-- ==== Sys2Proof/Proofs/Scope.lean ====
section
/-! PROOF. The statements of spec/00 that tie an index of the model to the order R6 gives it: the attribute blocks (O59) and
the eight buttons (O60). -/

namespace Sys2Proof.Machine

/-! Nametable memory: an index keeps the address's offset into its slot. -/

/-- The bank is a multiple of the slot size, so it does not disturb the offset `a[9:0]` (R56). -/
theorem ntIndex_mod_slot (m : Mirroring) (a : VramAddr) : ntIndex m a % 0x400 = a.toNat % 0x400 := by
  rw [ntIndex_eq, Nat.mul_add_mod_self_right, Nat.mod_mod]

theorem isAttribute_ntIndex (m : Mirroring) (a : VramAddr) :
    isAttribute (ntIndex m a) = true ↔ 0x3C0 ≤ a.toNat % 0x400 := by
  rw [isAttribute_iff, ntIndex_mod_slot]

theorem ntIndex_of_offset {m : Mirroring} {a : VramAddr} {k : Nat} (h : a.toNat % 0x400 = 0x3C0 + k) :
    ntIndex m a = attrBase (ntBank m (ntSlot a)) + k := by
  rw [ntIndex_eq, h, attrBase_eq, Nat.add_assoc]
  rfl

/-- Below 0x800 there are two banks, so two blocks (R23). -/
theorem isAttribute_iff_block {i : Nat} (hi : i < 0x800) :
    isAttribute i = true
      ↔ (attrBase 0 ≤ i ∧ i < attrBase 0 + 0x40) ∨ (attrBase 1 ≤ i ∧ i < attrBase 1 + 0x40) := by
  rw [isAttribute_iff, attrBase_eq, attrBase_eq]
  omega

/-! The port of controller 1, and the serial read. -/

variable {s : State}

theorem performAccess_read_4016 (h : s.fault = none) : performAccess (.read 0x4016) s = ctrlRead 0 s :=
  performAccess_eq_exec (accept_of_ok h)

theorem performAccess_write_4016 (h : s.fault = none) (v : Byte) :
    performAccess (.write 0x4016 v) s = strobeWrite (v.getLsbD 0) s :=
  performAccess_eq_exec (accept_of_ok h)

/-- Writing 1 then 0 to $4016 enters Reading with both cursors at 0, from every strobe state (R152, D5, D8). -/
theorem performAccesses_strobe (h : s.fault = none) (ops : List BusOp) :
    performAccesses (.write 0x4016 1 :: .write 0x4016 0 :: ops) s
      = performAccesses ops { s with strobe := .reading, cursor := Vector.replicate 2 0 } := by
  have h1 : (strobeWrite ((1 : Byte).getLsbD 0) s).fault = none := h
  rw [performAccesses_cons h, performAccess_write_4016 h, performAccesses_cons h1, performAccess_write_4016 h1]
  rfl

/-- In Reading, before the eighth button, a read returns the button under the cursor and moves on (R150, D9). -/
theorem ctrlRead_of_reading (c : Fin 2) (hs : s.strobe = .reading) (hc : s.cursor[c].val < 8) :
    ctrlRead c s = returnByte (bitByte s.buttons[c][s.cursor[c].val])
      { s with cursor := s.cursor.set c ⟨s.cursor[c].val + 1, Nat.succ_lt_succ hc⟩ } := by
  simp only [ctrlRead, hs, hc, dif_pos]

theorem performAccesses_serialRead (h : s.fault = none) (hs : s.strobe = .reading) (hc : s.cursor[0].val < 8) (n : Nat) :
    performAccesses (List.replicate (n + 1) (.read 0x4016)) s
      = performAccesses (List.replicate n (.read 0x4016)) (returnByte (bitByte s.buttons[0][s.cursor[0].val])
          { s with cursor := s.cursor.set 0 ⟨s.cursor[0].val + 1, Nat.succ_lt_succ hc⟩ }) := by
  rw [List.replicate_succ, performAccesses_cons h, performAccess_read_4016 h]
  exact congrArg _ (ctrlRead_of_reading 0 hs hc)

/-- From Reading with the cursor `n` before button `k`, the last of `n + 1` reads returns that button. -/
theorem head?_outputs_serialReads (n : Nat) (k : Fin 8) (h : s.fault = none) (hs : s.strobe = .reading)
    (hk : s.cursor[0].val + n = k.val) :
    (performAccesses (List.replicate (n + 1) (.read 0x4016)) s).outputs.head? = some (.byte (bitByte s.buttons[0][k])) := by
  induction n generalizing s with
  | zero =>
    rw [performAccesses_serialRead h hs (by omega)]
    simp [← hk]
  | succ n ih =>
    have hnext : s.cursor[0].val + 1 + n = k.val := by omega
    rw [performAccesses_serialRead h hs (by omega)]
    exact ih h hs (by simpa using hnext)

/-- After the strobe, the last of `k + 1` reads returns button `k`. -/
theorem head?_outputs_strobe_serialReads (h : s.fault = none) (k : Fin 8) :
    (performAccesses (.write 0x4016 1 :: .write 0x4016 0 :: List.replicate (k.val + 1) (.read 0x4016)) s).outputs.head?
      = some (.byte (bitByte s.buttons[0][k])) := by
  rw [performAccesses_strobe h]
  exact head?_outputs_serialReads k.val k h rfl (Nat.zero_add _)

theorem Button.index_surjective : ∀ k : Fin 8, ∃ u : Button, u.index = k
  | 0 => ⟨.a, rfl⟩
  | 1 => ⟨.b, rfl⟩
  | 2 => ⟨.select, rfl⟩
  | 3 => ⟨.start, rfl⟩
  | 4 => ⟨.up, rfl⟩
  | 5 => ⟨.down, rfl⟩
  | 6 => ⟨.left, rfl⟩
  | 7 => ⟨.right, rfl⟩

/-- Pressing one button of a controller with none pressed leaves exactly that one pressed (R153). -/
theorem getElem_set_of_none_pressed {row : Vector Bool 8} (hrow : ∀ j : Fin 8, row[j] = false) (u k : Fin 8) :
    (row.set u.val true)[k.val] = decide (k = u) := by
  by_cases hku : k = u
  · subst hku
    simp
  · have hne : u.val ≠ k.val := fun e => hku (Fin.ext e.symm)
    simpa [Vector.getElem_set_ne, hne, hku] using hrow k

end Sys2Proof.Machine

open Sys2Proof.Machine

/-- Settles O59: the index keeps the offset into the slot, and the block is the last 0x40 offsets of each bank. -/
theorem attributeBlockClosesEachBank : Obligations.AttributeBlockClosesEachBank :=
  ⟨fun m a => ⟨isAttribute_ntIndex m a, fun _ _ h => ntIndex_of_offset h⟩, fun _ hi => isAttribute_iff_block hi⟩

/-- Settles O60: the strobe puts the cursor at 0, each read moves it on by one, and the last read returns button `k`, which is
pressed exactly if it is `u`. -/
theorem buttonsAreReadInOrder : Obligations.ButtonsAreReadInOrder := by
  refine ⟨Button.index_surjective, rfl, fun s u k h hbs => ⟨_, accept_of_ok h, ?_⟩⟩
  rw [head?_outputs_strobe_serialReads (by exact h)]
  simp [bitByte, getElem_set_of_none_pressed hbs]

end

section
/-! PROOF. The statements of spec/10 about the whole state: canonical memories are data (O57), the stuck state (O8), the reset
values (O48), who writes the cartridge (O54), and the invariant (O55, O56). -/

namespace Sys2Proof.Machine

/-! Canonical memories: what a read sees determines the list. -/

theorem Memory.mem_of_listed {m : Memory} {a : Nat} {v : Byte} (h : Memory.listed m a = some v) : (a, v) ∈ m := by
  induction m with
  | nil => cases h
  | cons c m ih =>
    unfold Memory.listed at h
    split at h
    · next hk =>
      cases h
      exact hk ▸ List.mem_cons_self ..
    · exact List.mem_cons_of_mem _ (ih h)

theorem Memory.listed_eq_none_of_rising {m : Memory} {lo size a : Nat} (h : Memory.rising m lo size = true) (ha : a < lo) :
    Memory.listed m a = none := by
  induction m generalizing lo with
  | nil => rfl
  | cons c m ih =>
    obtain ⟨hlo, -, hm⟩ := Memory.rising_cons.mp h
    have hne : c.1 ≠ a := by omega
    simp only [Memory.listed, hne, if_false]
    exact ih hm (by omega)

theorem Memory.listed_head (c : Host.Cell) (m : Memory) : Memory.listed (c :: m) c.1 = some c.2 := by
  simp [Memory.listed]

theorem Memory.listed_cons_of_ne {c : Host.Cell} {m : Memory} {a : Nat} (h : c.1 ≠ a) :
    Memory.listed (c :: m) a = Memory.listed m a := by
  simp [Memory.listed, h]

/-- The first cell of a list that agrees with a rising one lies no lower than that one's first cell. -/
theorem Memory.head_le_of_listed_eq {c d : Host.Cell} {m n : Memory} {lo size : Nat}
    (hn : Memory.rising (d :: n) lo size = true) (h : ∀ a, Memory.listed (c :: m) a = Memory.listed (d :: n) a) :
    d.1 ≤ c.1 := by
  by_contra hlt
  have hrise : Memory.rising (d :: n) d.1 size = true := Memory.rising_cons.mpr ⟨Nat.le_refl _, (Memory.rising_cons.mp hn).2⟩
  have hc := h c.1
  rw [Memory.listed_head, Memory.listed_eq_none_of_rising hrise (Nat.not_le.mp hlt)] at hc
  cases hc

● ● ● ●

Exercise instructions:
In the listing above, please print only the lines from the first one to the line where "performAccesses (.write 0x4016 1 :: .write 0x4016 0 :: ops)" appears, exactly as written, both of those lines included.

Exercise response:
-- ==== Sys2Proof/Proofs/Scope.lean ====
section
/-! PROOF. The statements of spec/00 that tie an index of the model to the order R6 gives it: the attribute blocks (O59) and
the eight buttons (O60). -/

namespace Sys2Proof.Machine

/-! Nametable memory: an index keeps the address's offset into its slot. -/

/-- The bank is a multiple of the slot size, so it does not disturb the offset `a[9:0]` (R56). -/
theorem ntIndex_mod_slot (m : Mirroring) (a : VramAddr) : ntIndex m a % 0x400 = a.toNat % 0x400 := by
  rw [ntIndex_eq, Nat.mul_add_mod_self_right, Nat.mod_mod]

theorem isAttribute_ntIndex (m : Mirroring) (a : VramAddr) :
    isAttribute (ntIndex m a) = true ↔ 0x3C0 ≤ a.toNat % 0x400 := by
  rw [isAttribute_iff, ntIndex_mod_slot]

theorem ntIndex_of_offset {m : Mirroring} {a : VramAddr} {k : Nat} (h : a.toNat % 0x400 = 0x3C0 + k) :
    ntIndex m a = attrBase (ntBank m (ntSlot a)) + k := by
  rw [ntIndex_eq, h, attrBase_eq, Nat.add_assoc]
  rfl

/-- Below 0x800 there are two banks, so two blocks (R23). -/
theorem isAttribute_iff_block {i : Nat} (hi : i < 0x800) :
    isAttribute i = true
      ↔ (attrBase 0 ≤ i ∧ i < attrBase 0 + 0x40) ∨ (attrBase 1 ≤ i ∧ i < attrBase 1 + 0x40) := by
  rw [isAttribute_iff, attrBase_eq, attrBase_eq]
  omega

/-! The port of controller 1, and the serial read. -/

variable {s : State}

theorem performAccess_read_4016 (h : s.fault = none) : performAccess (.read 0x4016) s = ctrlRead 0 s :=
  performAccess_eq_exec (accept_of_ok h)

theorem performAccess_write_4016 (h : s.fault = none) (v : Byte) :
    performAccess (.write 0x4016 v) s = strobeWrite (v.getLsbD 0) s :=
  performAccess_eq_exec (accept_of_ok h)

/-- Writing 1 then 0 to $4016 enters Reading with both cursors at 0, from every strobe state (R152, D5, D8). -/
theorem performAccesses_strobe (h : s.fault = none) (ops : List BusOp) :
    performAccesses (.write 0x4016 1 :: .write 0x4016 0 :: ops) s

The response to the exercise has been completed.